Por un momento (más o menos duradero, en función del propio afán), los ojos se vuelven hacia adentro, y la sólita maraña se desenreda. Ciertas capas del cerebro entran en actividad, mientras otras se adormecen. Decrece el sentido de la sucesión temporal, los recuerdos comparecen a la par, todo es presente y entra en vereda (o eso parece).
Como lógica consecuencia, emerge lo olvidado hasta el ámbito del tacto, tan carnal como nació; se difumina la corriente coerción de lo evidente; los rasgos más claros son aquellos que la memoria prefiere: los significados.
En la fuente primordial donde mi mente abreva, ella desecha el accidente y deja intacto lo esencial: el resplandor de los comienzos, un aroma a prado silvestre, la aspiración a algo más o algo menos, la implícita anuencia, una trepidación caliente, el amarillo azar, la necesidad verde en fin, la propensión a santificar sin sotana de por medio.

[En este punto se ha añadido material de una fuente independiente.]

-- ==== Sys2Proof/Certificates/Slice0/Obligations.lean ====
section
/-! DEFINITION. The statements for the provers, family by family. Each says of every state with power (`pwr.on`) and a well-formed
register file (`regsWf`, one clause of the invariant) what a command does and what it leaves alone. -/

open Sys2Proof Sys2Proof.Machine

/-! ### Words of the statements -/

/-- The commands that act with the main supplies off: the drives, outside the device, and the supply, reset and wake pins. -/
def actsUnpowered : Instr → Bool
  | .driveHelmFrame _ _ | .driveHoldTimeout _ | .driveReset _ | .vaonLoss | .powerOnReset | .resetN | .wake => true
  | _ => false

/-- The result code a life-cycle request ends with, in the order of the checks: 3 not allowed, 4 no nonce, 5 slots, 6 key hash, 2
signature, 7 fuses (where fuses are blown, `blows`), 1 done. The order of the checks 4, 5, 6, 2 is the model's choice (log entry 12). -/
def lifeCycleCode (s : State) (op arg : Nat) (blows good : Bool) : Nat :=
  if s.lcAllowed op arg = false then 3
  else
    match s.lcs.nonce with
    | none => 4
    | some n =>
      let key := if s.lcMaker op arg then Config.makerKey else s.pubKey
      if s.lcSlots op arg = false then 5
      else if s.lcMaker op arg = false ∧ s.lcs.custHash ≠ some (sha384 key) then 6
      else if ecdsaVerify key (s.lcMsg op arg n) (s.words (Adr.LCS_TOKEN 0) 24) = false then 2
      else if blows = true ∧ good = false then 7 else 1

/-- What follows a request on the fabric: the master's reaction to an error response, the answer, and the paced DMA channels. -/
def afterRequest (r : Req) (u : State) (p : Rsp) (d : List Byte) : State :=
  ((if p = .okay then u else u.masterErr r.master r.addr p).ans p d).paceAll

/-! ### The machine as a whole -/

/-- With command `c` at the front of the queue, a step is `exec` of `c` on the state with the rest of the queue. -/
def Obligations.StepRunsFrontCommand : Prop :=
  ∀ (s : State) (c : Instr) (rest : List Instr), step { s with pending := c :: rest } = exec c { s with pending := rest }

/-- On an empty queue one nanosecond passes: the raw counter counts modulo 2⁶⁴ while the device has power, and nothing else changes
(the model's choice, log entry 2). -/
def Obligations.EmptyQueuePassesOneNanosecond : Prop :=
  ∀ s : State, s.pending = [] →
    (s.pwr.on = true → step s = .next { s with tim := { s.tim with raw := (s.tim.raw + 1) % 2 ^ 64 } }) ∧
    (s.pwr.on = false → step s = .next s)

/-- Every command answers a next state, whatever the state and the operands: no data ends a run. No command touches the commands that
wait behind it. -/
def Obligations.CommandsAnswerAndLeaveQueue : Prop :=
  (∀ (c : Instr) (s : State), ∃ t, exec c s = .next t) ∧
  (∀ (c : Instr) (s t : State), exec c s = .next t → t.pending = s.pending)

/-- The invariant of Safety.lean holds at reset. -/
def Obligations.ResetMeetsInvariant : Prop := State.reset.Inv

/-- Every step keeps the invariant: the register file, the shadows and memory stay in canonical form, and no queue or FIFO outgrows the
room the spec gives it. -/
def Obligations.StepKeepsInvariant : Prop := ∀ s t : State, s.Inv → step s = .next t → t.Inv

/-- Without power no command of the device acts (R466, R482): only the drives, which stand outside it, and the supply, reset and wake pins
(`actsUnpowered`) do. -/
def Obligations.UnpoweredDeviceHoldsStill : Prop :=
  ∀ (c : Instr) (s : State), s.pwr.on = false → actsUnpowered c = false → exec c s = .next s

/-! ### Header words and events (R24–R28, R32, R497–R499) -/

/-- A write of `xxx_EVENT_SET` sets exactly the written bits that are events of the block; nothing else changes but what their assertion
brings about in the ledger and the event controller. The ledger's own page is excepted from the first clause, since its queue may raise
further events of it. `LOCK` bits only set; `QUIESCE` and `ENABLE` take the written value, `ENABLE` not on the pages that always work. A
write of `EVT_ROUTE[n]` sets its routing; its `SHP` field changes only when the shepherd core (identity 4) writes it; a locked page
takes no write. -/
def Obligations.HeaderWordsAndRoutes : Prop :=
  (∀ (s : State) (p : Nat) (v : Word), s.pwr.on = true → s.regsWf → s.pageOk p = true →
     Runs (.eventSet p v) s fun t =>
       (p ≠ 148 → t.reg (hdr p 4) = (s.reg (hdr p 4) ||| BitVec.ofNat 32 (v.toNat &&& evMask (blockPage p)))) ∧
       (∀ b, b < 32 → bitOf v.toNat b = true → bitOf (evMask (blockPage p)) b = true →
         bitOf (t.reg (hdr p 4)).toNat b = true) ∧
       OnlyRaised (blockPage p) [] s t) ∧
  (∀ (s : State) (p : Nat), s.pwr.on = true → s.regsWf → s.pageOk p = true →
     (∀ v : Word, Runs (.pageLock p v) s fun t => t.reg (hdr p 7) = (s.reg (hdr p 7) ||| (v &&& 7)) ∧ OnlyRegs [hdr p 7] s t) ∧
     (∀ on : Bool, Runs (.blockQuiesce p on) s fun t => t.quiesced (blockPage p) = on ∧ t.enabled (blockPage p) = s.enabled (blockPage p) ∧
       OnlyRegs [canon (hdr p 2)] s t) ∧
     (∀ on : Bool, p ≠ 41 → Runs (.blockEnable p on) s fun t =>
       if fixedPage p then t = s.ok
       else t.enabled (blockPage p) = on ∧ t.quiesced (blockPage p) = s.quiesced (blockPage p) ∧ OnlyRegs [canon (hdr p 2)] s t)) ∧
  (∀ (s : State) (m n : Nat) (v : Word), s.pwr.on = true → s.regsWf → n < 512 →
     Runs (.evtRouteWrite m n v) s fun t =>
       if s.locked (Adr.EVT_ROUTE n) then t = s.ok
       else t.f (Fld.EVT_ROUTE_LGR n) = bitsOf v.toNat 24 24 ∧ t.f (Fld.EVT_ROUTE_PRIO n) = bitsOf v.toNat 18 16 ∧
         t.f (Fld.EVT_ROUTE_CORE n) = bitsOf v.toNat 3 0 ∧
         t.f (Fld.EVT_ROUTE_SHP n) = (if m = 4 then bitsOf v.toNat 8 8 else s.f (Fld.EVT_ROUTE_SHP n)) ∧
         OnlyRegs [Adr.EVT_ROUTE n] s t)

Así ensimismado, el ojo accede a una visión más cierta que la estrictamente casual: discierne, condensa y proyecta con torero arrojo, libre de cargas mundanas, enraizado en lo celeste y volcado en lo terrenal.

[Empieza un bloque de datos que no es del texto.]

-- ==== Sys2Proof/Laws/KeepFront.lean ====
section
/-! SUPPORT. The operations and meanings of Machine/Port, Intake, Vote, Assembler, TimeBlock, Gnss keep the command queue and the invariant: one lemma
each. -/

namespace Sys2Proof.Laws

open Sys2Proof.Machine

theorem keeps_State_countRetired {s0 : State} {s1 a2 a3} (h1 : Keeps s0 s1) : Keeps s0 (State.countRetired s1 a2 a3) := by
  unfold State.countRetired
  extract_lets -underBinder -merge -useContext +onlyGivenNames x0
  exact Keeps.same h1

theorem keeps_State_refuse {s0 : State} {s1 a2 a3 a4 a5} (h1 : Keeps s0 s1) : Keeps s0 (State.refuse s1 a2 a3 a4 a5).st := by
  unfold State.refuse
  refine Keeps.reply ?_
  exact keeps_State_offerFabric h1

theorem keeps_State_gate {s0 : State} {s1 a2 a3 a4 a5 r} (h1 : Keeps s0 s1) (hr : State.gate s1 a2 a3 a4 a5 = some r) :
    Keeps s0 r.st := by
  unfold State.gate at hr
  split at hr
  · exact Option.some.inj hr ▸ keeps_State_refuse h1
  · split at hr
    · exact Option.some.inj hr ▸ keeps_State_refuse (keeps_State_violation h1)
    · split at hr
      · exact Option.some.inj hr ▸ keeps_State_refuse h1
      · split at hr
        · exact Option.some.inj hr ▸ keeps_State_refuse h1
        · split at hr
          · exact Option.some.inj hr ▸ keeps_State_refuse (keeps_State_raise h1)
          · exact absurd hr (by simp)

theorem keeps_State_memReq {s0 : State} {s1 a2 a3 a4 a5 a6 a7} (h1 : Keeps s0 s1) :
    Keeps s0 (State.memReq s1 a2 a3 a4 a5 a6 a7).st := by
  unfold State.memReq
  split
  · rename_i hr
    exact keeps_State_gate h1 hr
  · split
    · exact keeps_State_countRetired h1
    · split
      · exact keeps_State_refuse h1
      · extract_lets hs x
        split
        · refine keeps_State_refuse (Keeps.ite h1 (keeps_State_countUe h1))
        · have hx : Keeps s0 x := Keeps.foldl (fun t n ht => keeps_State_countCe ht) h1
          clear_value x
          split
          · exact keeps_State_store hx
          · exact hx

theorem keeps_State_mRead {s0 : State} {s1 a2 a3 a4} (h1 : Keeps s0 s1) : Keeps s0 (State.mRead s1 a2 a3 a4).st := by
  unfold State.mRead
  refine keeps_State_memReq ?_
  · exact h1

theorem keeps_State_mWrite {s0 : State} {s1 a2 a3 a4} (h1 : Keeps s0 s1) : Keeps s0 (State.mWrite s1 a2 a3 a4).st := by
  unfold State.mWrite
  refine keeps_State_memReq ?_
  · exact h1

theorem keeps_State_framePass {s0 : State} {s1 a2 a3 a4} (h1 : Keeps s0 s1) : Keeps s0 (State.framePass s1 a2 a3 a4) := by
  unfold State.framePass
  exact Keeps.ite (keeps_State_passDeed h1) h1

theorem keeps_State_noteLive {s0 : State} {s1 a2} (h1 : Keeps s0 s1) : Keeps s0 (State.noteLive s1 a2) := by
  unfold State.noteLive
  exact Keeps.ite (Keeps.same h1) h1

theorem keeps_State_noteSrc {s0 : State} {s1 a2 a3 a4} (h1 : Keeps s0 s1) : Keeps s0 (State.noteSrc s1 a2 a3 a4) := by
  unfold State.noteSrc
  exact Keeps.ite (keeps_State_noteLive h1) h1

theorem keeps_State_setFus {s0 : State} {s1 a2 a3} (h1 : Keeps s0 s1) : Keeps s0 (State.setFus s1 a2 a3) := by
  unfold State.setFus
  exact Keeps.same h1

La experiencia que al autista excepcional se le revela no es, empero, de índole sobrenatural: por el contrario, en este trance aparte de la alienación cotidiana es cuando la consciencia se acrecienta, el espíritu reverdece, comprehende la inteligencia, todo vuelve y todo encaja (pero no como conjunto, sino como miríada de piezas, cada una absoluta y subsistente).
Lo peor de este episodio, substancial por lo que tiene de fundente, no es que no dure: es que acaba siendo uno mismo quien, atemorizado, lo rehuye. Para vivir royendo tuétano por los restos de los restos, habría que ser un poco más perro y eso está al alcance de muy pocos, hay que reconocerlo.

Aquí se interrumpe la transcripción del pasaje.